1. It is possible to build carbon-rich, water-holding soil organic matter by working with the natural processes of photosynthesis and decay.
2. Change in soil carbon can be measured fairly accurately via small, fixed plots. (NOTE: It is much more expensive to measure landscape-level change with accuracy. Also, increases in soil carbon, for some complex reasons, are not equivalent to reductions in atmospheric carbon dioxide.)
UPDATE AND NOTE: Due to limited capacity for monitoring we're not seeking new entrants. In addition, the top-down efforts to commodify and financialize soil carbon lack integrity. What we welcome are partnerships for localized or sector-specific monitoring efforts, and suggestions. See also soilhealth.app, which is designed as an adjunct to local shared learning and feedback efforts, and this blog post: What I learned from the Soil Carbon Challenge.
Today we understand as never before the crucial role that soil carbon plays in biosphere function, soil fertility, flooding and drought, and biodiversity.
However, our institutions and political systems have been largely unable to take advantage of the great opportunity this understanding offers, because like most of us they focus on problem-solving, on managing against threats. For example, since 1900 the U.S. Department of Agriculture has been managing against food contamination, low prices for agricultural commodities, soil erosion, hunger and malnutrition, fire in the forests, nitrate pollution, and on and on.
Similarly, the main focus of climate policy is to problem-solve, to manage against threats. This is the framing of most recent research on soil carbon, which typically presumes that soil carbon accrual can be monetized as an "offset" to fossil fuel burning.

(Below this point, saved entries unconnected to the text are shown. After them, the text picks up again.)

-- ==== Sys2Proof/Machine/Step.lean ====
section
/-!
DEFINITION. The step. One step takes one host operation as far as it goes: to its end or, under busy-flag polling, to the
end of a poll iteration that read busy, after which each further step is one more iteration of the same loop (R165; log entry 11).
-/

namespace Sys2Proof.Machine

/-- One step of the block. A configuration that is not admitted has no behaviour (R7). -/
def step (s : State) : Host.Outcome State Fault Refusal :=
  if s.cfg.wf then
    match s.task with
    | .reset => .next (assertReset (!s.position.isEmpty) s)
    | .resume => .next s.resume
    | .transfer t =>
      match decodeTransfer t with
      | .instr i => exec i s.takeTransfer
      | .reject _ => .refused .commandNeverFormed
    | .word h =>
      match decodeHost h with
      | .instr i => exec i s.takeWord
      | .reject _ => .next (refuse .errIllegalOp s.takeWord)
    | .idle => .next s
  else .refused .configurationNotAdmitted

/-- A state whose next step takes the given table word and runs exactly it. -/
def State.withFetchWord (s : State) (nbits w : Nat) : State := placeWord (tableWord nbits w) s

end Sys2Proof.Machine
end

But we don't need to wait for this, or even agree with it.
If you want to find out how fast a human can run 100 meters, do you build a computer model, do a literature search, or convene a panel of experts on human physiology to make a prediction?
No, you run a race. Or a series of them.
There’s been tons of talk about soil carbon, but it’s time for motion: to show with good data what’s possible, and recognize those land managers who know how to increase soil carbon.

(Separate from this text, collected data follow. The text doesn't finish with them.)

/-- An operation that some primitive to come, or a reset input, cuts short if it does not end before, is over after some
steps, with no premise on the busy flag: each poll iteration comes nearer to that point (R165, R167, R281). -/
theorem operation_ends (n : Nat) (q : List Micro) (hq : q.all Micro.goesOn = true) (s : State) (hc : s.cfg.wf = true)
    (h : s.resetIn ≠ some 0) (hn : (∃ j, j < n ∧ s.ackedAt j = false) ∨ ∃ k, k ≤ n ∧ s.resetIn = some k) :
    ∃ m t, Host.Core.run core m (run (q ++ [.ret .ok]) s) = .next t ∧ Ended s q t := by
  induction n using Nat.strongRecOn generalizing q s with
  | ind n ih =>
    rcases run_ends q hq [.ret .ok] s (fun _ => hc) h with ⟨evs, t, h1, h2, h3, h4⟩ | ⟨evs, ms, h1, h2, h3, h4, h5, h6⟩ | hcut
    · exact ⟨0, _, rfl, .inl ⟨evs, t, h1, h2, h3, h4⟩⟩
    · have hstep := step_resume (by rw [h3.cfg]; exact hc) (h4.resetIn h3) h1
      generalize run (q ++ [.ret .ok]) s = u at h1 h3 hstep ⊢
      have hlen : primitives evs ≤ evs.length := List.countP_le_length
      obtain ⟨m, t, g1, g2⟩ := ih (n - primitives evs)
        (by rcases hn with ⟨j, hj, -⟩ | ⟨k, hk, hr⟩ <;> [skip; have := h4.2 k hr] <;> omega)
        (.poll :: ms) (by simpa [Micro.goesOn] using h2) u (by rw [h3.cfg]; exact hc) (h4.resetIn h3) (by
          rcases hn with ⟨j, hj, ha⟩ | ⟨k, hk, hr⟩
          · have hjp : ¬j < primitives evs := fun hlt => by rw [h4.1 j hlt] at ha; cases ha
            exact .inl ⟨j - primitives evs, by omega, by rw [h3.acked, Nat.sub_add_cancel (by omega)]; exact ha⟩
          · exact .inr ⟨k - evs.length, by omega, by rw [h3.resetIn, hr]; rfl⟩)
      exact ⟨m + 1, t, (core_run_succ hstep).trans g1, Ended.append h3 h4 h6 g2⟩
    · exact ⟨0, _, rfl, .inr hcut⟩

end Sys2Proof.Machine
end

Where things are stuck or the way forward is unclear, a competition can supply creative and unconventional solutions. A competition can leapfrog the decades-long cycle of research, pilot projects, legislation, and incentives, and can showcase leadership based on knowhow and performance rather than on promises and predictions. A competition can tell the stories of soil carbon to citizens, governments, and farmers better than anything else. Competitions change the question from Can it be done? to How well, and how fast?
The Soil Carbon Challenge is not for everyone. It is for:
If you are one of these people, or you are interested in helping these people, please contact us.
The Soil Carbon Challenge measures soil carbon change with permanent plots, field sampling, and elemental analysis (CN analyzer). Our projection is that baseline plots could be resampled at years 3, 6, and 10, depending on availability of samplers, and what's practical. See the procedure and deliverables.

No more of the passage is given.